Java and C# are in the same venue as C and C++.
+5 funny. If they are in the same venue please show me you running Java or C# on an Amtel ATTiny. I won't hold my breath.
Obviously you are not going to invest time in researching better ways when you have a hammer and some nails to do it right away. Humans do with what gets the job done there and then, and the more who use the same tools, the more you can copy and learn from others, even if it's not the optimal way.
+5 funny. Half my job is programming in C# so you would be wrong again.
C and C++ are still very close to how assembly language is translated to machine code. It's 99% a 1:1 relationship in how the code is organized in source to how it is organized in code.
LOL. That hasn't been true for decades. C and C++ translate horribly to modern vector assembly language instructions. Even the best of vectorizing compilers are laughably bad. If what you said was true Intel and others wouldn't be constantly reinventing extensions to C to allow better vectorizing of the code.
C could have been far better at what it does, if it had acknowledge it was just another form of of assembly language. As for C++, you have to become a compiler to fully understand the language, or risk writing code you can't predict the behavior of.
C would be far better if lots of things were changed about it. C is a very flawed language, but it's still the best portable language around.
Even if you don't like Forth (which is arguably vastly superior in the tiniest applications)
I don't dislike it. It's still less portable and powerful.
why should Oberon be "far less useable" than C? A technical argument, please.
That was my bad. I confused the language. It's usability would be limited by its platform support which is smaller than C.
With the exception of Forth.
Not a systems language so far less usable than C.

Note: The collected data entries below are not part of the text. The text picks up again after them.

/-- Settles O30, event by event. MISS counted where a query tile retires (log 66), what poison of a bitmap reaches in a tile step (log 67)
and the masked elements of PV that a visit leaves out (log 68) are the model's readings. -/
theorem matrixEvents : Obligations.MatrixEvents := by
  unfold Obligations.MatrixEvents
  intro s c hready w d p a ag poisons miss goesOn
  refine ⟨⟨?bankError, ?phaseError⟩, ?tileStep, ?gemmRetires, ?visit, ?attnRetires, ?attnStops⟩
  case bankError => exact execMatrixTileStep_bankError hready
  case phaseError => exact execMatrixTileStep_phaseError hready
  case tileStep =>
    intro pa pb u hgemm hbatch hstep hgoes hchunk ha hb hload
    exact (execMatrixTileStep_gemm hready hgemm).trans (gemmNext_of_phases hbatch hstep hgoes hchunk ha hb hload)
  case gemmRetires =>
    intro t hgemm hmid
    have hexec := execMatrixRetirement_gemm hready hgemm
    refine ⟨fun hpast hwrites => ?complete, fun hleft hchunk hwrites => ?chunk⟩
    case complete => exact hexec.trans ((gemmRetire_complete hmid hpast).trans (retireElems_of_writes hwrites))
    case chunk => exact hexec.trans ((gemmRetire_chunk hmid hleft hchunk).trans (retireElems_of_writes hwrites))
  case visit =>
    intro t pq pk pv r hattn hbegun hgoes hchunk hcand hq hk hv
    exact execMattnKeyTileVisit_of_phases hready hattn hbegun hgoes hchunk hcand hq hk hv
  case attnRetires =>
    intro t hattn hbegun hbatch hcand n q o m next hwrites
    exact (execMatrixRetirement_attn hready hattn).trans
      ((attnRetire_complete hbegun hbatch hcand).trans (retireElems_of_writes hwrites))
  case attnStops =>
    intro t hattn hbegun hbatch hcand hchunk n q k m es hwrites
    exact (execMatrixRetirement_attn hready hattn).trans
      ((attnRetire_chunk hbegun hbatch hcand hchunk).trans (retireElems_of_writes hwrites))

end Sys2Proof.Proofs

/-! PROOF. The units of the scout engine (10 R314 R315 R318 R319 R320 R322 R325, 08 R270). -/

namespace Sys2Proof.Proofs

open Sys2Proof.Machine Sys2Proof.Laws Sys2Proof.Safety

/-- The guard of an event passes a command of its own kind `o` whose further condition holds. -/
theorem guard_passes {o o' : ScoutOp} {r : Prop} (ho : o = o') (hr : ¬r) : ¬(o ≠ o' ∨ r) :=
  not_or.mpr ⟨not_not_intro ho, hr⟩

/-! What sweep 2 writes, and where it leaves the command (10 R315 R321). -/

/-- The f32 that stands at offset `o` of the workspace among the blocks read. -/
def workspaceRead (b : List Byte) (m : SMap EBlock) (o : Nat) : Nat :=
  ofBytes ((blockAt m (fw b 72 + BitVec.ofNat 64 o)).at (fw b 72 + BitVec.ofNat 64 o) 4)

/-- The mask row of a pass: its own bits and those of the batches before it, `prev`. -/
def decidedRow (c : Cmd) (b : List Byte) (p : ScoutPos) (m : SMap EBlock) (prev : List Nat) (s : State) : List Nat :=
  (bitsWords (scoutTk c b) (sweep2Bit c b p s (workspaceRead b m))).zipIdx.map fun w => Nat.lor w.1 (prev.getD w.2 0)
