/-- R203, R210, R23: `RDREG` and `RDOUT` change nothing but the response port, whatever the outcome, in every state. -/
def Obligations.ReadsChangeNothing : Prop :=
  ∀ (i : Instr) (s : State), i.op = .rdreg ∨ i.op = .rdout →
    ∃ r : Response, exec i s = .next { s with respPort := s.respPort ++ [r] }

/-- R35, R163: the predictors are zeroed by `BEGIN`, a successful `BLOCK` replaces the one of its own component by the quantized
DC value and leaves the others, and no other command touches them. -/
def Obligations.PredictorsArePerComponent : Prop :=
  ∀ (i : Instr) (s t : State) (d : Word), exec i s = .next t → t.respPort = s.respPort ++ [⟨.ok, d⟩] →
    (i.op = .beginImage → ∀ c : Fin 3, t.pred[c.val] = 0) ∧
    (i.op = .block → ∀ c : Fin 3, t.pred[c.val] = if c = nextComponent s then t.zb[0] else s.pred[c.val]) ∧
    (i.op ≠ .beginImage → i.op ≠ .block → t.pred = s.pred)

/-- R110, R191: in a finished stream every 0xFF of the scan data is followed by 0x00 before the end-of-image marker, and the marker
stands at the end. -/
def Obligations.ScanDataIsStuffed : Prop :=
  ∀ s : State, Sound s → s.outValid = true →
    (let start := headerLength s.cfg
     let stop := s.bw.out.length - 2
     start < stop ∧ Memory.read s.bw.out stop = some 0xFF ∧ Memory.read s.bw.out (stop + 1) = some 0xD9 ∧
     ∀ a : Nat, start ≤ a → a < stop → Memory.read s.bw.out a = some 0xFF →
       a + 1 < stop ∧ Memory.read s.bw.out (a + 1) = some 0x00)

/-- R60: `BEGIN` forgets every earlier image: from two states of one context, whatever they encoded before, it leaves states the
host cannot tell apart. -/
def Obligations.BeginForgetsEarlierImages : Prop :=
  ∀ (s t : State) (rest : List CmdWord), SameContext s t → s.lifecycle = .created → s.resetIn = false →
    s.cmdPort = encode (.beginImage false) ++ rest →
    ∃ s' t' : State, step s = .next s' ∧ step t = .next t' ∧ SameView s' t'

/-- R212, R8: states the host cannot tell apart stay so under every step and give the same responses: what the datapath buffers
hold, what `ACC`, `NACC` and `PRED` hold outside an image, and the history never show. -/
def Obligations.HiddenStateNeverShows : Prop :=
  ∀ s t : State, SameView s t →
    if s.resetIn = true then step s = .next (hardReset s) ∧ step t = .next (hardReset s)
    else
      (∃ (s' t' : State) (rs : List Response), step s = .next s' ∧ step t = .next t' ∧ SameView s' t' ∧
        NewResponses s s' rs ∧ NewResponses t t' rs) ∨
      (∃ f : Fault, step s = .fault f ∧ step t = .fault f)

/-- R270, R211, R234: from any state in `CREATED` that meets the invariant, with the commands of a whole image of any blocks next,
with any `RDREG` between, and no transfer error: there is exactly one stream the rules produce for these blocks; if it fits the
capacity every command succeeds and the run ends with exactly this stream, whose length is the last response; if it does not
fit, some command is answered `E_ALLOC` and no output is left. That an `RDREG` of a number that does not exist is answered
`E_ILLEGAL` in a successful encode is read from R231 (d) (log entry 18). -/
def Obligations.EveryImageIsEncoded : Prop :=
  ∀ (s : State) (cmds : List Instr) (rest : List CmdWord), Sound s → s.lifecycle = .created → s.resetIn = false →
    s.cmdPort = cmds.flatMap encode ++ rest → NoTransferError cmds → WellFormedImage s.blkTotal cmds →
    ∃ stream : List Byte, StreamOfRules s.cfg (blocksOf cmds) stream ∧
      (∀ stream' : List Byte, StreamOfRules s.cfg (blocksOf cmds) stream' → stream' = stream) ∧
      stream.length ≤ headerLength s.cfg + 416 * s.blkTotal.toNat + 4 ∧
      ∃ (t : State) (rs : List Response),
        core.run cmds.length s = .next t ∧ t.respPort = s.respPort ++ rs ∧ rs.length = cmds.length ∧
        t.lifecycle = .created ∧ t.cmdPort = rest ∧ Sound t ∧
        (CapAtLeast s stream.length →
          rs.map Response.code = cmds.map successCode ∧ rs.getLast? = some ⟨.ok, BitVec.ofNat 32 stream.length⟩ ∧
          t.outValid = true ∧ Memory.bytes t.bw.out = stream ∧ t.blkDone = s.blkTotal) ∧
        (¬CapAtLeast s stream.length → t.outValid = false ∧ t.bw.out = [] ∧ ∃ r ∈ rs, r.code = .eAlloc)

/-- R270, under its premises. After reset, with the five `WRCFG` in any order and a `CREATE` next, the `CREATE` is answered `OK`
exactly when the checks of R204 pass; the state it leads to has the configuration written and the context built from it. With
the commands of a whole image after it, no transfer error and the capacity for the stream of the rules, every response is `OK`
(but for an `RDREG` of a number that does not exist, log entry 18) and `OUT` is that stream. -/
def Obligations.EveryImageFromResetIsEncoded : Prop :=
  ∀ (w h n q samp : Word) (writes : List Instr) (rest : List CmdWord) (s : State), FreshReset s →
    writes.Perm (configWrites w h n q samp) →
    (let start := hostSend ((writes ++ [Instr.create false]).flatMap encode ++ rest) s
     ((∃ t : State, Configured w h n q samp writes start t) ↔
       geometryOk ⟨w, h, n, q, samp⟩ = true ∧ qualityOk ⟨w, h, n, q, samp⟩ = true) ∧
     ∀ t : State, Configured w h n q samp writes start t →
       t.lifecycle = .created ∧ t.cfg = ⟨w, h, n, q, samp⟩ ∧ ContextBuilt t ∧ Sound t ∧ t.cmdPort = rest ∧
       t.respPort = s.respPort ++ List.replicate 5 ⟨.ok, 0⟩ ++ [⟨.ok, t.blkTotal⟩] ∧
       ∀ (cmds : List Instr) (after : List CmdWord) (stream : List Byte), rest = cmds.flatMap encode ++ after →
         NoTransferError cmds → WellFormedImage t.blkTotal cmds →
         StreamOfRules ⟨w, h, n, q, samp⟩ (blocksOf cmds) stream → CapAtLeast s stream.length →
         ∃ (u : State) (rs : List Response),
           core.run (6 + cmds.length) start = .next u ∧ u.respPort = t.respPort ++ rs ∧
           rs.map Response.code = cmds.map successCode ∧ rs.getLast? = some ⟨.ok, BitVec.ofNat 32 stream.length⟩ ∧
           Memory.bytes u.bw.out = stream ∧ u.outValid = true ∧ u.lifecycle = .created ∧ u.cmdPort = after)

/-- R207, R206: for a legal geometry the block order of R207 visits every block of every plane exactly once, and the component the
core selects for a block is the component of its place; in the blocks of `BlocksInOrder` every sample of every plane stands in
the one block of its place, at its row and column (whatever is replicated at the edges, log entry 17). -/
def Obligations.BlockOrderCoversThePlanes : Prop :=
  ∀ s : State, geometryOk s.cfg = true → s.blkPerMcu = BitVec.ofNat 4 (blocksPerMcu s.cfg) →
    (∀ i : Nat, i < totalBlocks s.cfg → inPlane s.cfg (blockPlace s.cfg i)) ∧
    (∀ p : BlockPlace, inPlane s.cfg p → ∃! i : Nat, i < totalBlocks s.cfg ∧ blockPlace s.cfg i = p) ∧
    nextComponent s = (blockPlace s.cfg s.blkDone.toNat).comp ∧
    (∀ (planes : Planes) (blocks : List (Vector Byte 64)), BlocksInOrder s.cfg planes blocks →
      blocks.length = totalBlocks s.cfg ∧
      ∀ (p : BlockPlace) (y x : Fin 8), inPlane s.cfg p → ∃ (i : Nat) (b : Vector Byte 64),
        blocks[i]? = some b ∧ blockPlace s.cfg i = p ∧
        b[(ix y x).val] = planes p.comp (8 * p.col + x.val) (8 * p.row + y.val))
end

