-- ==== Sys2Proof/Laws/Datapath.lean ====
section
/-! SUPPORT. The entries of the vectors the datapath fills, two's complement, table entries, rounding, and the range of the DC
coefficient (R11, R13, R32, R91, R124 to R127, R141, R142, R144). -/

namespace Sys2Proof.Machine

/-! ### The entries of the vectors the datapath fills -/

@[simp] theorem vec_getElem {n : Nat} {α : Type} (x : α) (i : Nat) (h : i < n) : (vec n x)[i] = x := by simp [vec]

theorem samplesOf_getElem (p : Vector CmdWord 16) (k : Nat) (h : k < 64) :
    (samplesOf p)[k] = (p[k / 4].w).extractLsb' (8 * (k % 4)) 8 := by simp [samplesOf]

theorem rowPass_getElem (sb : Vector Byte 64) (k : Fin 64) :
    (rowPass sb)[k.val] = BitVec.ofInt 26 (rowSum sb (rowOf k) (colOf k)) := by simp [rowPass]

theorem colPass_getElem (sb : Vector Byte 64) (tb : Vector (BitVec 26) 64) (k : Fin 64) :
    (colPass sb tb)[k.val] = BitVec.ofInt 44
      (if exactPosition (rowOf k) (colOf k) then exactSum sb (rowOf k) (colOf k) else colSum tb (rowOf k) (colOf k)) := by
  simp [colPass]

theorem quantize_getElem (qt : Vector Byte 64) (cb : Vector (BitVec 44) 64) (k : Nat) (h : k < 64) :
    (quantize qt cb)[k] = BitVec.ofInt 12 (quantizeOne cb[k] qt[k]) := by simp [quantize]

@[simp] theorem reorder_getElem {α : Type} (b : Vector α 64) (z : Nat) (h : z < 64) :
    (reorder b)[z] = b[(zigzag[z]).val] := by simp [reorder]

theorem buildTable_getElem (q : Nat) (r : Role) (k : Nat) (h : k < 64) :
    (buildTable q r)[k] = BitVec.ofNat 8 (qEntry q (refTable r)[k]) := by simp [buildTable]

@[simp] theorem rowOf_ix (y x : Fin 8) : rowOf (ix y x) = y := by
  apply Fin.ext; simp only [rowOf, ix]; omega

@[simp] theorem colOf_ix (y x : Fin 8) : colOf (ix y x) = x := by
  apply Fin.ext; simp only [colOf, ix]; omega

@[simp] theorem ix_rowOf_colOf (k : Fin 64) : ix (rowOf k) (colOf k) = k := by
  apply Fin.ext; simp only [rowOf, colOf, ix]; omega

theorem sum8_eq_sum (f : Fin 8 → Int) : sum8 f = ∑ i : Fin 8, f i := by
  simp [sum8, Fin.sum_univ_eight]

/-! ### Two's complement -/

/-- A number in the range of a width is stored exactly (R9, R10). -/
theorem toInt_ofInt_of_range {w : Nat} {n : Int} (h1 : -2 ^ (w - 1) ≤ n) (h2 : n < 2 ^ (w - 1)) (hw : 0 < w) :
    (BitVec.ofInt w n).toInt = n := by
  rw [BitVec.toInt_ofInt]
  obtain ⟨k, rfl⟩ : ∃ k, w = k + 1 := ⟨w - 1, by omega⟩
  simp only [Nat.add_sub_cancel] at h1 h2
  exact Int.bmod_eq_of_le (by push_cast; rw [pow_succ]; omega) (by push_cast; rw [pow_succ]; omega)

/-! ### Quantization table entries -/

theorem clamp_bounds (v : Nat) {lo hi : Nat} (h : lo ≤ hi) : lo ≤ clamp v lo hi ∧ clamp v lo hi ≤ hi := by
  unfold clamp; split <;> [omega; split <;> omega]

theorem qEntry_bounds (q ref : Nat) : 1 ≤ qEntry q ref ∧ qEntry q ref ≤ 255 := clamp_bounds _ (by omega)

/-- Table entries are 1 to 255, whatever the quality (R32). -/
theorem buildTable_bounds (q : Nat) (r : Role) (k : Nat) (h : k < 64) :
    1 ≤ ((buildTable q r)[k]).toNat ∧ ((buildTable q r)[k]).toNat ≤ 255 := by
  have := qEntry_bounds q (refTable r)[k]
  rw [buildTable_getElem, BitVec.toNat_ofNat, Nat.mod_eq_of_lt (by omega)]
  exact this

/-! ### Rounding -/

/-- `rhaz` as one integer division on each side of 0 (R11). -/
theorem rhaz_eq (n : Int) (d : Nat) :
    rhaz n d = if 0 ≤ n then (2 * n + d) / (2 * d) else -((2 * -n + d) / (2 * d)) := by
  unfold rhaz
  split
  · push_cast; rw [Int.toNat_of_nonneg (by assumption)]
  · push_cast; rw [Int.toNat_of_nonneg (by omega)]

/-- A quotient that is at most a whole number rounds to at most that number. -/
theorem rhaz_le {n m : Int} {d : Nat} (hd : 0 < d) (h : n ≤ m * d) : rhaz n d ≤ m := by
  have hd' : (0 : Int) < 2 * d := by positivity
  rw [rhaz_eq]
  split
  · have : (2 * n + d) / (2 * d) < m + 1 := Int.ediv_lt_of_lt_mul hd' (by nlinarith)
    omega
  · have : -m ≤ (2 * -n + d) / (2 * d) := Int.le_ediv_of_mul_le hd' (by nlinarith)
    omega

/-- A quotient that is at least a whole number rounds to at least that number. -/
theorem le_rhaz {n m : Int} {d : Nat} (hd : 0 < d) (h : m * d ≤ n) : m ≤ rhaz n d := by
  have hd' : (0 : Int) < 2 * d := by positivity
  rw [rhaz_eq]
  split
  · exact Int.le_ediv_of_mul_le hd' (by nlinarith)
  · have : (2 * -n + d) / (2 * d) < -m + 1 := Int.ediv_lt_of_lt_mul hd' (by nlinarith)
    omega

/-! ### Sums -/

theorem levelShift_bounds (sb : Vector Byte 64) (k : Fin 64) : -128 ≤ levelShift sb k ∧ levelShift sb k ≤ 127 := by
  unfold levelShift
  have := (sb[k.val]).isLt
  omega

theorem sum8_bounds {f : Fin 8 → Int} {a b : Int} (h : ∀ i, a ≤ f i ∧ f i ≤ b) : 8 * a ≤ sum8 f ∧ sum8 f ≤ 8 * b := by
  have := h 0; have := h 1; have := h 2; have := h 3; have := h 4; have := h 5; have := h 6; have := h 7
  unfold sum8
  omega

/-- The DC coefficient: the exact weight of the sum of all shifted samples (R126). -/
theorem colPass_zero (sb : Vector Byte 64) :
    ((colPass sb (rowPass sb))[0]).toInt = exactSum sb 0 0 ∧
    -1024 * 2 ^ 32 ≤ exactSum sb 0 0 ∧ exactSum sb 0 0 ≤ 1016 * 2 ^ 32 := by
  have hs := sum8_bounds (f := fun y => sum8 fun x => sgRom 0 y * sgRom 0 x * levelShift sb (ix y x)) (a := -1024) (b := 1016)
    fun y => by
      have := sum8_bounds (f := fun x => sgRom 0 y * sgRom 0 x * levelShift sb (ix y x)) (a := -128) (b := 127)
        fun x => by simpa [sgRom] using levelShift_bounds sb (ix y x)
      omega
  have hb : -1024 * 2 ^ 32 ≤ exactSum sb 0 0 ∧ exactSum sb 0 0 ≤ 1016 * 2 ^ 32 := by
    unfold exactSum; omega
  have h0 : (colPass sb (rowPass sb))[0] = BitVec.ofInt 44 (exactSum sb 0 0) := colPass_getElem sb (rowPass sb) 0
  refine ⟨?_, hb⟩
  rw [h0]
  exact toInt_ofInt_of_range (by norm_num; omega) (by norm_num; omega) (by norm_num)

theorem toNat_pos_of_ne_zero {b : Byte} (h : b ≠ 0) : 1 ≤ b.toNat := by
  rcases Nat.eq_zero_or_pos b.toNat with h' | h'
  · exact absurd (BitVec.eq_of_toNat_eq (by simpa using h')) h
  · exact h'

/-- The quantized DC coefficient is in the range of a predictor (R35, R142). -/
theorem zb_zero_bounds (sb qt : Vector Byte 64) (h : ∀ k : Fin 64, qt[k.val] ≠ 0) :
    -1024 ≤ ((reorder (quantize qt (colPass sb (rowPass sb))))[0]).toInt ∧
    ((reorder (quantize qt (colPass sb (rowPass sb))))[0]).toInt ≤ 1016 := by
  have hz : (zigzag[0]).val = 0 := rfl
  obtain ⟨hc, h1, h2⟩ := colPass_zero sb
  have hq := toNat_pos_of_ne_zero (h 0)
  have hd : 0 < (qt[0]).toNat * 2 ^ 32 := Nat.mul_pos hq (by norm_num)
  have hr : -1024 ≤ quantizeOne (colPass sb (rowPass sb))[0] qt[0] ∧ quantizeOne (colPass sb (rowPass sb))[0] qt[0] ≤ 1016 := by
    unfold quantizeOne
    rw [hc]
    have hq' : (1 : Int) ≤ ((qt[0]).toNat : Int) := by exact_mod_cast hq
    exact ⟨le_rhaz hd (by push_cast; nlinarith), rhaz_le hd (by push_cast; nlinarith)⟩
  rw [reorder_getElem, quantize_getElem]
  simp only [hz]
  rw [toInt_ofInt_of_range (by norm_num; omega) (by norm_num; omega) (by norm_num)]
  exact hr

end Sys2Proof.Machine
end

Or Oberon. Oops, there. I said
Same problem as above.
Correct me if I'm wrong, but aren't Tektronix oscilloscopes still running embedded Smalltalk these days?
They might but still has the same limitations as the above and is even more niche.
I should amend my previous statement to say does not have the same portability and capabilities as C. I would dispute that they're as portable as C (I would love to be proven wrong on this), but even if I did except that they are far less capable than C.
I was speaking of RAM of course.
The Alto had at minimum 128 KB so it's not even remotely analogous. Even the most constrained Java ME profile requires 8KB just for itself.
Well I'd be pretty pissed as well if my pet language was relegated to the graveyard of obscurity by a language that was usable for real work. Dennis Ritchie was a pragmatist who got shit done not some guy wanking over the greatness and purity of the language he created. People to this day are still jealous of that.
The problem is that most programmers have never had to get their hands dirty doing embedded work. They live in a bubble that ignores all the memory/storage/processing-power constrained devices all around them. OpenSSL, for example, as used in something like DD-WRT would be unusable if it was written in anything but C or possibly C++.
But the entire world runs x86 with gigs of RAM and terabytes of storage!! How dare you being reality into this!
C became popular because it was vastly more portable and performant than its predecessors. It still is today. None of those "better" languages that came before it or after it can beat that. And yes, extreme portability does matter when you have 100s of millions if not billions of devices that can't run anything but assembly or C. It's why the people saying that OpenSSL should be written in Java or C# are morons. Care to tell me how that's going to run on a, for example, Linksys WRT54G with only 8 or 16 MB of RAM, 2 to 4 MB of Flash storage and a 125 to 240 mhz MIPS CPU? Yeah, it's not.
Unfortunately for those languages, the entire world does not run x86 or other workstation-class or better CPU. Which one of those will run on, for example, the hundreds of millions of 16-bit microcontrollers in wide use? Or MIPS chips in memory-constrained devices like consumer routers? For those requirements, the only usable portable language is C.
Anything free is worth what you pay for it.